What I said about Huperzine A:
"Huperzine A (?100 µM) had no effect on the binding of [3H]glutamate (low- and high-affinity glutamate sites), [3H]MDL 105,519 (NMDA glycine regulatory site), [3H]ifenprodil (NMDA polyamine site) or [3H]CGS 19755 (NMDA antagonist). These are the things we really worry about when we talk about DAA and NMDA receptors.
In contrast with these results, HUP-A non-competitively (Hill slope < 1) inhibited [3H]MK-801 and [3H]TCP binding (co-located NMDA ion channel PCP site) with pseudo Ki ? 6 µM.
Therefore, HUP-A most likely attenuates excitatory amino acid toxicity by blocking the NMDA ion channel and subsequent Ca2+ mobilization at or near the PCP and MK-801 ligand sites."
Now that we have all that said, key thing to keep in mind, once the NMDA receptor is activated (takes a few things to be activated), that is it, it will release the neurotransmitter. If glutamate induced NMDA activation is co-activated with Agmatine release, I would assume that taking DAA will also increase endogenous Agmatine release in order to protect you from glutamatergic neurotoxicity. We can sort of thing of Agmatine as acting as a buffer to keep DAA from over exciting NDMA receptors.
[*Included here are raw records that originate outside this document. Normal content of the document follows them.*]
-- ==== Sys2Proof/Tests/WitnessFlash.lean ====
section
/-!
SUPPORT. For each statement about flash: states and operands that meet the hypotheses of each of its clauses.
-/

namespace Sys2Proof.Tests

-- The evaluations below wait for one another, so that they run one at a time and hold one stack.
set_option Elab.async false

open Sys2Proof Sys2Proof.Machine

/-- A unit of logical frame 7 at a place of a channel. -/
def unit0 (loc : Nat) : FUnit := ⟨loc, 3, 3, 0, 7, .frame frame0, none, false, false⟩

/-- A block with an erase count, in use. -/
def block0 (erases : Nat) : FBlock := ⟨erases, true, false, false, false⟩

/-- The module whose flash channel 31 stands as given. -/
def withChan (x : FChan) (m : Module := world 1) : Module := { m with ftl := { m.ftl with chans := [(31, x)] } }

theorem withChan_loc (x : FChan) (e l : Nat) (p : Nat × Nat) : (withChan x).ftlLoc e l ≠ some p := by
  have h1 : (withChan x).ftl.frames = [] := rfl
  have h2 : (withChan x).ftl.sectors = [] := rfl
  unfold Module.ftlLoc
  rw [h1, h2]
  split <;> simp [KMap.get]


/-- The hypotheses of FlashKeepsWhatItAccepts are met. -/
theorem witness_FlashKeepsWhatItAccepts :
  (let s : State := go (world 1) 0x0900 []; let src : Src := .mbox 0; let c : RunCmd := cm s src; (Fresh s src 0x0900 c)) ∧
  (let s : State := go (withChan { FChan.blank with buffer := [unit0 64] }) 0x0901 []; let src : Src := .mbox 0;
    let c : RunCmd := cm s src; (Fresh s src 0x0901 c)) ∧
  (let s : State := go (withChan { FChan.blank with units := [(64, unit0 64)] }) 0x0910 [(4, 0x80000001), (4, 0)];
    let b : Nat := 0; let c : RunCmd := cm s; let chans : List Nat := [0, 31];
    (Fresh s (.mbox b) 0x0910 c) ∧ (c.answered = false) ∧ (allZero c.payload 4 4 = true) ∧
    (chans = (if u32 c.payload 0 = 0 then List.range 32 else setBitsOf 32 (u32 c.payload 0)))) ∧
  (let m : Module := withChan { FChan.blank with changes := [⟨5, 5, 0, 1, 7, 3⟩] }; let k : Nat := 31;
    (k < 32) ∧ ((m.chan k).paused = false)) ∧
  (let m : Module := withChan { FChan.blank with paused := true }; let k : Nat := 31;
    (k < 32) ∧ ((m.chan k).paused = true)) ∧
  (let m : Module := withChan { FChan.blank with client := some 1, buffer := [unit0 64] };
    let m0 : Module := m.setChan 31 ((m.chan 31).setPoint 0 (some 64));
    let m1 : Module := ((withChan { FChan.blank with client := some 1, buffer := [unit0 64] }).ftlAcceptOn 31 0 9 (.frame frame0)).getD m;
    let k : Nat := 31; let ext : Nat := 0; let logical : Nat := 9; let p : Nat := 32;
    let content : FContent := .frame frame0; (m.placeOn k 0 content.sectors = some (p, m0)) ∧
    (m.ftlAcceptOn k ext logical content = some m1) ∧ ((∀ u ∈ (m.chan k).buffer, u.loc ≠ p)) ∧ (let e := 0; let l := 7;
    ((e, l) ≠ (ext, logical)) ∧ (((m.chan k).place 0 content.sectors).isSome = true) ∧ (m.ftlLoc e l ≠ some (k, p)))) ∧
  (let m : Module := withChan { FChan.blank with client := some 5 };
    let m0 : Module := m.setChan 31 ((m.chan 31).setPoint 0 (some 6));
    let m1 : Module := ((withChan { FChan.blank with client := some 5 }).ftlAcceptOn 31 3 9 (.sector [1])).getD m;
    let k : Nat := 31; let ext : Nat := 3; let logical : Nat := 9; let p : Nat := 5; let content : FContent := .sector [1];
    (m.placeOn k 0 content.sectors = some (p, m0)) ∧ (m.ftlAcceptOn k ext logical content = some m1) ∧
    ((∀ u ∈ (m.chan k).buffer, u.loc ≠ p))) ∧
  (let s : State := atRest (withChan { FChan.blank with client := some 5, waiting := [⟨0, 3, .frame frame0⟩] });
    let k : Nat := 31; (k < 32) ∧ (s.m.live = true)) ∧
  (let m : Module := withChan { FChan.blank with client := some 5, waiting := [⟨0, 3, .frame frame0⟩] }; let k : Nat := 31;
    let w : FWait := ⟨0, 3, .frame frame0⟩; let rest : List FWait := [];
    ((m.chan k).waiting = w :: rest) ∧ (m.ftl.holdup = false) ∧ (m.ftl.readOnly = false) ∧
    (let m0 := m.setChan k { m.chan k with waiting := rest };
    (let m1 := ((m.setChan 31 { m.chan 31 with waiting := [] }).ftlAcceptOn 31 0 3 (.frame frame0)).getD m;
    (m0.ftlAcceptOn k w.ext w.logical w.content = some m1)))) ∧
  (let m : Module := withChan { FChan.blank with client := some 5, waiting := [⟨0, 3, .frame frame0⟩], paused := true };
    let k : Nat := 31; let w : FWait := ⟨0, 3, .frame frame0⟩; let rest : List FWait := [];
    ((m.chan k).waiting = w :: rest) ∧ (m.ftl.holdup = false) ∧ (m.ftl.readOnly = false) ∧
    (let m0 := m.setChan k { m.chan k with waiting := rest }; (m0.ftlAcceptOn k w.ext w.logical w.content = none))) ∧
  (let u : FUnit := { unit0 64 with copyOf := some 32 }; (let f := 32; (u.copyOf = some f))) ∧
  (let u : FUnit := unit0 64; ((u.copyOf = none) ∧
  (let e := 0; let l := 8; ((e, l) ≠ (u.ext, u.logical))))) ∧
  (let s : State := atRest (withChan { FChan.blank with buffer := [unit0 64] }); let k : Nat := 31;
    let u : FUnit := unit0 64; let rest : List FUnit := []; (k < 32) ∧ (s.m.live = true) ∧
    ((s.m.chan k).buffer = u :: rest) ∧ ((s.m.chan k).paused = false)) ∧
  (let s : State := atRest (withChan { FChan.blank with erasing := [98303] }); let k : Nat := 31; let b : Nat := 98303;
    (k < 32) ∧ (s.m.live = true) ∧ (b ∈ (s.m.chan k).erasing) ∧ ((s.m.chan k).collecting = none)) ∧
  (let s : State := atRest (world 1); (s.m.live = true)) ∧
  (let s : State := atRest ((withChan { FChan.blank with blocks := [(0, block0 3), (1, block0 2)] ++ List.replicate 32800 (2, ⟨0, true, false, false, true⟩) }).set Reg.FTL.GC_CTRL_FREE_LOW 65535);
    let k : Nat := 31; let b : Nat := 1; (k < 32) ∧ (s.m.live = true) ∧ (s.m.ftl.readOnly = false) ∧
    (s.m.ftl.holdup = false) ∧ (s.m.secur.restart = none) ∧ ((s.m.chan k).paused = false) ∧
    ((s.m.chan k).freeBlocks < s.m.get Reg.FTL.GC_CTRL_FREE_LOW) ∧
    ((∀ d, (s.m.chan k).collecting = some d → d ∉ (s.m.chan k).emptying ∧ d ∉ (s.m.chan k).erasing)) ∧
    (leastBlock (fun d => [sectorsOf (s.m.mappedIn k d), ((s.m.chan k).block d).erases,
    d]) ((s.m.chan k).blocks.keys.filter (s.m.chan k).movable) = some b)) ∧
  (let f : Nat → Nat := fun d => d % 7; let bs : List Nat := [0, 8, 7]; let b : Nat := 0;
    (leastBlock (fun d => [f d, d]) bs = some b)) ∧
  (let f : Nat → Nat := fun d => d % 7; let bs : List Nat := [8, 7]; let b : Nat := 7;
    (leastBlock (fun d => [f d, d]) bs = some b)) ∧
  (let s : State := atRest ((withChan { FChan.blank with blocks := [(0, block0 30), (1, block0 0)] }).set Reg.FTL.WEAR_CTRL_SPREAD 5);
    let k : Nat := 31; let b : Nat := 1; (k < 32) ∧ (s.m.live = true) ∧ (s.m.ftl.readOnly = false) ∧
    (s.m.ftl.holdup = false) ∧ ((s.m.chan k).paused = false) ∧
    (s.m.get Reg.FTL.WEAR_CTRL_SPREAD < (s.m.chan k).eraseMax - (s.m.chan k).eraseMin) ∧
    (leastBlock (fun d => [d]) ((s.m.chan k).blocks.keys.filter (fun d => (s.m.chan k).movable d && ((s.m.chan k).block d).erases == (s.m.chan k).eraseMin)) = some b)) ∧
  (let s : State := atRest ((withChan { FChan.blank with blocks := [(0, block0 30), (1, { block0 3 with marked := true })] }).set Reg.FTL.WEAR_CTRL_SPREAD 5);
    let k : Nat := 31; let b : Nat := 1; (k < 32) ∧ (s.m.live = true) ∧ (s.m.ftl.readOnly = false) ∧
    (s.m.ftl.holdup = false) ∧ ((s.m.chan k).paused = false) ∧ (((s.m.chan k).block b).marked = true) ∧
    ((s.m.chan k).movable b = true)) ∧
  (let s : State := atRest (world 1); let temps : List Int := List.replicate 31 25 ++ [-128];
    (s.m.live = true) ∧ (temps.length = 32) ∧ ((∀ t ∈ temps, -128 ≤ t ∧ t ≤ 127))) ∧
  (let s : State := atRest (let m := world 1; { m with power := { m.power with rebuilt := true } });
    (s.m.live = true) ∧ (s.m.power.rebuilt = true)) ∧
  (let s : State := atRest (world 1); (s.m.live = true) ∧ (s.m.power.rebuilt = false)) := by
  refine ⟨?_, ?_, ?_, ?_, ?_, ⟨rfl,
    eq_some_getD (d := withChan { FChan.blank with client := some 1, buffer := [unit0 64] }) (by decide +kernel),
    by decide +kernel, by decide +kernel, by decide +kernel, withChan_loc _ 0 7 (31, 32)⟩, ⟨rfl,
    eq_some_getD (d := withChan { FChan.blank with client := some 5 }) (by decide +kernel), by decide +kernel⟩, ?_,
    ⟨⟨by decide +kernel, by decide +kernel, by decide +kernel, eq_some_getD (by decide +kernel)⟩, ⟨by decide +kernel,
    by decide +kernel, by decide +kernel, rfl⟩, ?_, ?_, ?_, ?_, ?_, ?_, ⟨?_, ?_, ?_, ?_, ?_, ?_, ?_⟩⟩⟩ <;> decide +kernel

end Sys2Proof.Tests
end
We have DAA present (check, so more NMDA activation now with Glycine, Ca+2 current, agonist DAA here), Agmatine doesn't affect Calcium intracellular mechanisms (check, you need the depolarization to stop the Mg+2 from blocking the site), Glycine present (will happen for activation of the receptor, so check). Say the NMDA receptor is now activated, releases Glutamate, blah blah blah, the Agmatine in the product in theory based on what I posted above is also endogenously released, so exogenous application will enhance that regulatory role of Agmatine so that in higher levels of NMDA receptor activation, it will inhibit the receptor from higher glutamate release (so overexcitation leading to potential neurotoxicity) by inhibting the receptor. Basically Agmatine might be able to prevent the neurotoxicity you always hear about when talking about DAA by preventing overexcitation of NMDA receptors/ reversing the levels of activation.
08-25-2013, 10:01 PM
08-25-2013, 10:06 PM
08-25-2013, 10:36 PM
In to see where this goes.
Edit: quadzilla, you can see a lot of stuff like rodent and boar studies supporting a long term build up, and at the same time anecdotal feed back and theory on instant stimulation.
I wanna hear what the smarter guys have to say but looks like long term for memory and acute stimulatory effect(and cases of heightened senses) when used in some form like you mention(preworkout).
Pretty cool stuff if you dig.
"Jackie Treehorn treats objects like woman man."
08-25-2013, 11:16 PM
Interesting. I have ran agmatine and Daa together in a few different stacks and I don't know if the DAA was affected but I know I always get crazy pumps with the agmatine.